Phase locking: the neural responses synchronise to the stereocilias’ vibrations, resulting in a burst of action potential. Each auditory nerve is tuned to a “best frequency” which is the ideal frequency to synchronise and send an action potential

Frequency decomposition along the Basilar Membrane

Processing of frequencies vary along the basilar membrane (this is frequency decomposition)

The base processes higher frequencies, while the apex processes low frequencies

Topogaphic organisation = this frequency decomposition carries on up to the cerebral levels (A1 etc)

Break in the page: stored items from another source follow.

/-- The answer to a channel's tag frees the tag and is handed to the channel: data to write or to sum, a descriptor to
run, a confirmation, a halt when it was not good; in DRAIN it is discarded, and the last one halts the channel (R61,
R88, R90, R96, R98, R100, R101). That a swap which the fall of the item brings is taken before the channel weighs its
next formation in the same event is the model's reading (log entry 11). -/
def Obligations.CompletionIsHandedToItsChannel : Prop :=
  ∀ (s : State) (packet : List Word) (rest : List (List Word)) (g : Fin 48), s.dPort.inbound = packet :: rest →
    s.completionWait ≠ some false → packetType packet = 1 → (readCompletion packet).tag = g.val →
    (s.tags[g]).state = .waiting → (s.tags[g]).owner = .channel →
    let a := readCompletion packet
    let r := s.tags[g]
    let c := r.ownerChannel
    let ch := s.channels[c]
    let kept := ch.withoutTag g
    let good := a.statusCode = 0 ∧ a.data.length = (if r.kind = .rd then r.wordCount else 0)
    let ended := ((s.headOffD rest).tagReturned g).fall r.index r.generation
    let run := exec .completionTake s
    (ch.state = .drain → kept.tagsHeld ≠ [] → run = .next (ended.setChannel c kept)) ∧
    (ch.state = .drain → kept.tagsHeld = [] → run = .next (ended.halted c kept)) ∧
    (ch.state = .fetch ∨ ch.state = .run →
      (¬good → run = .next ((ended.setChannel c kept).enterDrain c .targetError (some r.index) none)) ∧
      (good → (∀ i ∈ ch.readList, i.tag ≠ some g) → run = .next ((ended.setChannel c kept).advance c)) ∧
      (∀ (before after : List ReadItem) (i : ReadItem), good → ch.readList = before ++ i :: after →
        i.tag = some g → (∀ j ∈ before, j.tag ≠ some g) →
        (i.purpose = .copy →
          run = .next ((ended.setChannel c { kept with
            writeList := kept.writeList ++ [{ offset := i.offset, data := a.data }] }).advance c)) ∧
        (i.purpose = .scan →
          run = .next ((ended.setChannel c { kept with
            scanSum := kept.scanSum + a.data.foldl (· + ·) 0#32
            scanCount := kept.scanCount + BitVec.ofNat 32 a.data.length }).advance c)) ∧
        (∀ d : Descriptor, i.purpose = .fetch → a.data = d.words →
          let bad := d.op = 3 ∨ d.wordCount = 0 ∨ (d.last = false ∧ d.next.toNat % 32 ≠ 0)
          (bad → run = .next ((ended.setChannel c kept).enterDrain c .badDescriptor none none)) ∧
          (¬bad →
            run = .next ((ended.setChannel c { kept with
              descriptor := some d, wordsRemaining := d.wordCount, state := .run }).advance c)))))

/-- A WAITING tag expires at its reply deadline, with its fault: the gate's is only recorded, a channel's drains the
channel, a requester's is answered TIMEOUT when a reply slot is free; an EXPIRED tag is reclaimed at its reclaim
deadline; the lowest CLOSING tag is answered LINK_DOWN when a reply slot is free (R63, R64, R66, R69; log entry 13).
Before the deadline, and for a tag in another state or of another owner, nothing expires or is reclaimed, and with no
CLOSING tag nothing is answered (R63 to R66, R69; that such a command changes nothing is log entry 2). -/
def Obligations.TagsExpireAndAreReclaimedOrAnswered : Prop :=
  ∀ (s : State) (g : Fin 48),
    let r := s.tags[g]
    let ended := (s.tagExpired g).fall r.index r.generation
    let answer (status : Status) : Reply := .completion r.ownerRequester r.upstreamTag status []
    (s.deadlinePassed g →
      (r.state = .waiting → r.owner = .gate →
        exec (.tagExpiry g) s = .next (ended.takeFault (tagFault .timeout r.ownerRequester g r))) ∧
      (r.state = .waiting → r.owner = .channel →
        let c := r.ownerChannel
        let told := ended.takeFault (tagFault .timeout (s.channels[c]).owner g r)
        exec (.tagExpiry g) s =
          .next ((told.setChannel c ((s.channels[c]).withoutTag g)).enterDrain c .timeout (some r.index) none)) ∧
      (r.state = .waiting → r.owner = .requester →
        (s.replyFits →
          exec (.requesterExpiry g) s = .next
            (((State.owesOneLess r.ownerRequester ((s.sentUp (answer .timeout)).tagExpired g)).fall r.index
              r.generation).takeFault (tagFault .timeout r.ownerRequester g r))) ∧
        (¬s.replyFits → exec (.requesterExpiry g) s = .next s)) ∧
      (r.state = .expired → exec (.reclaim g) s = .next (s.tagReturned g))) ∧
    (r.state = .closing → r.owner = .requester → (∀ i : Fin 48, i < g → (s.tags[i]).state ≠ .closing) →
      (s.replyFits →
        exec .closingAnswer s =
          .next (State.owesOneLess r.ownerRequester ((s.sentUp (answer .linkDown)).tagReturned g))) ∧
      (¬s.replyFits → exec .closingAnswer s = .next s)) ∧
    (¬s.deadlinePassed g ∨ r.state ≠ .waiting ∨ r.owner = .requester → exec (.tagExpiry g) s = .next s) ∧
    (¬s.deadlinePassed g ∨ r.state ≠ .waiting ∨ r.owner ≠ .requester → exec (.requesterExpiry g) s = .next s) ∧
    (¬s.deadlinePassed g ∨ r.state ≠ .expired → exec (.reclaim g) s = .next s) ∧
    ((∀ i : Fin 48, (s.tags[i]).state ≠ .closing) → exec .closingAnswer s = .next s)

/-! ### The move channels -/

/-- The checks of a channel request in their order; a failed one stops the formation with its cause, index and address,
a passed one forms the request, counts it and takes a tag where it needs one and the free list has one (R93, R94,
R92). An address past the top of the upstream space is refused as it stands (R88); the halt address it leaves is a free
value, which the spec does not state (the model's choice, log entry 27). -/
def Obligations.ChannelRequestIsCheckedAndFormed : Prop :=
  (∀ (s : State) (q : Fin 16) (address n : Nat) (kind : RequestKind),
    let shown := some (if address < 2 ^ 36 then BitVec.ofNat 36 address else Config.haltAddressBeyond address)
    let check := s.channelCheck q address n kind
    ((s.requesters[q]).state = .fenced → check = .stop .refused none shown) ∧
    ((s.requesters[q]).state = .opened → s.dPort.state ≠ .up → check = .stop .linkDown none none) ∧
    ((s.requesters[q]).state = .opened → s.dPort.state = .up →
      (s.regionCheck address n kind q = .miss → check = .stop .refused none shown) ∧
      (∀ i, s.regionCheck address n kind q = .span i ∨ s.regionCheck address n kind q = .permission i →
        check = .stop .refused (some i) shown) ∧
      (∀ i, s.regionCheck address n kind q = .paused i → check = .stop .paused (some i) shown) ∧
      (∀ p, s.regionCheck address n kind q = .pass p → check = .pass p))) ∧
  (∀ (s : State) (c : Fin 2) (address n : Nat) (purpose : ReadPurpose) (offset lowers : Nat),
    let ch := s.channels[c]
    let check := s.channelCheck ch.owner address n .rd
    let formed := s.formRead c address n purpose offset lowers
    let filled (p : Passage) (tag : Option (Fin 48)) : Channel := { ch with
      formed := some { entry := requestOf ch.owner p n [] tag, copyWrite := false }
      tagsHeld := ch.tagsHeld ++ tag.toList
      readList := ch.readList ++ [{ tag := tag, purpose := purpose, offset := offset, wordCount := n }]
      wordsRemaining := ch.wordsRemaining - lowers }
    1 ≤ n →
    (∀ cause index shown, check = .stop cause index shown → formed = s.enterDrain c cause index shown) ∧
    (∀ p, check = .pass p → s.freeTags = [] →
      formed = (s.oneMoreInFlight p.index).setChannel c (filled p none)) ∧
    (∀ p g free, check = .pass p → s.freeTags = g :: free →
      formed = State.setChannel c (filled p (some g)) { s.oneMoreInFlight p.index with
        freeTags := free, tags := s.tags.set g (tagRecordOf c ch.owner p n .rd) })) ∧
  (∀ (s : State) (c : Fin 2) (address : Nat) (data : List Word) (copyWrite : Bool) (change : Channel → Channel),
    let ch := s.channels[c]
    let check := s.channelCheck ch.owner address data.length .pw
    let formed := s.formWrite c address data copyWrite change
    let filled (p : Passage) (tag : Option (Fin 48)) : Channel := { change ch with
      formed := some { entry := requestOf ch.owner p data.length data tag, copyWrite := copyWrite }
      tagsHeld := (change ch).tagsHeld ++ tag.toList }
    data ≠ [] →
    (∀ cause index shown, check = .stop cause index shown → formed = s.enterDrain c cause index shown) ∧
    (∀ p, check = .pass p → p.kind = .pw ∨ s.freeTags = [] →
      formed = (s.oneMoreInFlight p.index).setChannel c (filled p none)) ∧
    (∀ p g free, check = .pass p → p.kind = .cw → s.freeTags = g :: free →
      formed = State.setChannel c (filled p (some g)) { s.oneMoreInFlight p.index with
        freeTags := free, tags := s.tags.set g (tagRecordOf c ch.owner p data.length .cw) }))

/-- What a channel forms next: nothing while its slot is full or it is in no running state; the fetch read in FETCH;
in RUN the oldest write of the write list when it may take a tag, otherwise the next chunk as its operation says, within
four tags and the free buffer room (R90 to R92, R94 to R98). The descriptor's fields stand where Table 12-9 has them.
That a write may take a tag is judged by the write mode of the entry that contains it (the model's reading, log entry
14), and one fetch at a time is formed (log entry 15). -/
def Obligations.ChannelFormsWhatIsDue : Prop :=
  (∀ d : Descriptor,
    d.words = [d.w0, d.w1, d.w2, d.w3, d.w4, d.w5, d.w6, d.w7] ∧
    d.op = d.w0.toNat % 4 ∧ d.last = d.w0.getLsbD 8 ∧ d.notify = d.w0.getLsbD 9 ∧
    d.wordCount = (if d.w1.getLsbD 16 = true then 65536 else d.w1.toNat % 65536) ∧
    d.source = (d.w3.toNat % 4 * 2 ^ 32 + d.w2.toNat) * 4 ∧
    d.destination = (d.w5.toNat % 4 * 2 ^ 32 + d.w4.toNat) * 4 ∧
    d.fillWord = d.w6 ∧ d.next.toNat = d.w0.toNat / 2 ^ 16 % 16 * 2 ^ 32 + d.w7.toNat) ∧
  ∀ (s : State) (c : Fin 2),
    let ch := s.channels[c]
    let room := 64 - ((ch.readList.map ReadItem.wordCount).sum + (ch.writeList.map (fun i => i.data.length)).sum)
    let ready (address : Nat) : Prop :=
      ∀ r, lookup s.active (address / 4096) = some r → (s.active[r]).mode = .posted ∨ ch.tagsHeld.length < 4
    (ch.formed ≠ none ∨ ch.running = false → s.formNext c = s) ∧
    (ch.formed = none → ch.state = .fetch →
      (ch.readList = [] → ch.tagsHeld.length < 4 → 8 ≤ room →
        s.formNext c = s.formRead c ch.currentAddress.toNat 8 .fetch 0 0) ∧
      (ch.readList ≠ [] ∨ 4 ≤ ch.tagsHeld.length ∨ room < 8 → s.formNext c = s)) ∧
    (∀ d : Descriptor, ch.formed = none → ch.state = .run → ch.descriptor = some d →
      let n := min 16 ch.wordsRemaining
      let offset := d.wordCount - ch.wordsRemaining
      (∀ item rest, ch.writeList = item :: rest → ready (d.destination + 4 * item.offset) →
        s.formNext c = s.formWrite c (d.destination + 4 * item.offset) item.data true
          (fun x => { x with writeList := rest })) ∧
      ((∀ item ∈ ch.writeList.head?, ¬ready (d.destination + 4 * item.offset)) →
        (ch.wordsRemaining = 0 → s.formNext c = s) ∧
        (1 ≤ ch.wordsRemaining → d.op = 0 ∨ d.op = 2 →
          (ch.tagsHeld.length < 4 → n ≤ room →
            s.formNext c = s.formRead c (d.source + 4 * offset) n (if d.op = 0 then .copy else .scan) offset n) ∧
          (4 ≤ ch.tagsHeld.length ∨ room < n → s.formNext c = s)) ∧
        (1 ≤ ch.wordsRemaining → d.op = 1 →
          (ready (d.destination + 4 * offset) →
            s.formNext c = s.formWrite c (d.destination + 4 * offset) (List.replicate n d.fillWord) false
              (fun x => { x with wordsRemaining := x.wordsRemaining - n })) ∧
          (¬ready (d.destination + 4 * offset) → s.formNext c = s))))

Tonotopy → the specific name for this frequency organisation along the auditory pathway

“Place” model

Zone of maximum excitation on the basilar membrane

WHERE the neuron fires

“Rate” model

The timing in between each neuron firing

The maximum action potential is shared among multiple neurons as one neuron cannot deal with all of the auditory processing/firing

HOW FAST neurons fire over time

Auditory pathway

Cochlear nucleus (brainstem) → Superior olivary complex (pons; passes to other side of brain) → inferior colliculus (midbrain) → Medial geniculate nucleus (thalamus) → Auditory cortex

Some information stays on the same side of brain (ipsilateral) for sound localisation

Auditory core region

A1, Rostral core, Rostrotemporal core

• A1 is the first order of auditory reception and deals with raw sounds, rostral and rostrotemporal get more complex

• Has topographic organisation which moves from low to high frequencies in each region

• Characteristic frequency = Dominant frequency in a system’s spectrum. Measured by frequency (Hz) : Amplitude (dB SPL)

Surrounded by belt and parabelt - deal with higher order auditory processing (e.g. speech)

Narrowly tuned neuron vs broadly tuned neuron

Narrowly tuned neuron only responds to a particular frequency (good for identifying precise frequencies)

• Characteristic frequency is precisely defined

Broadly tuned neuron responds to a range of different frequencies (good for complex sounds)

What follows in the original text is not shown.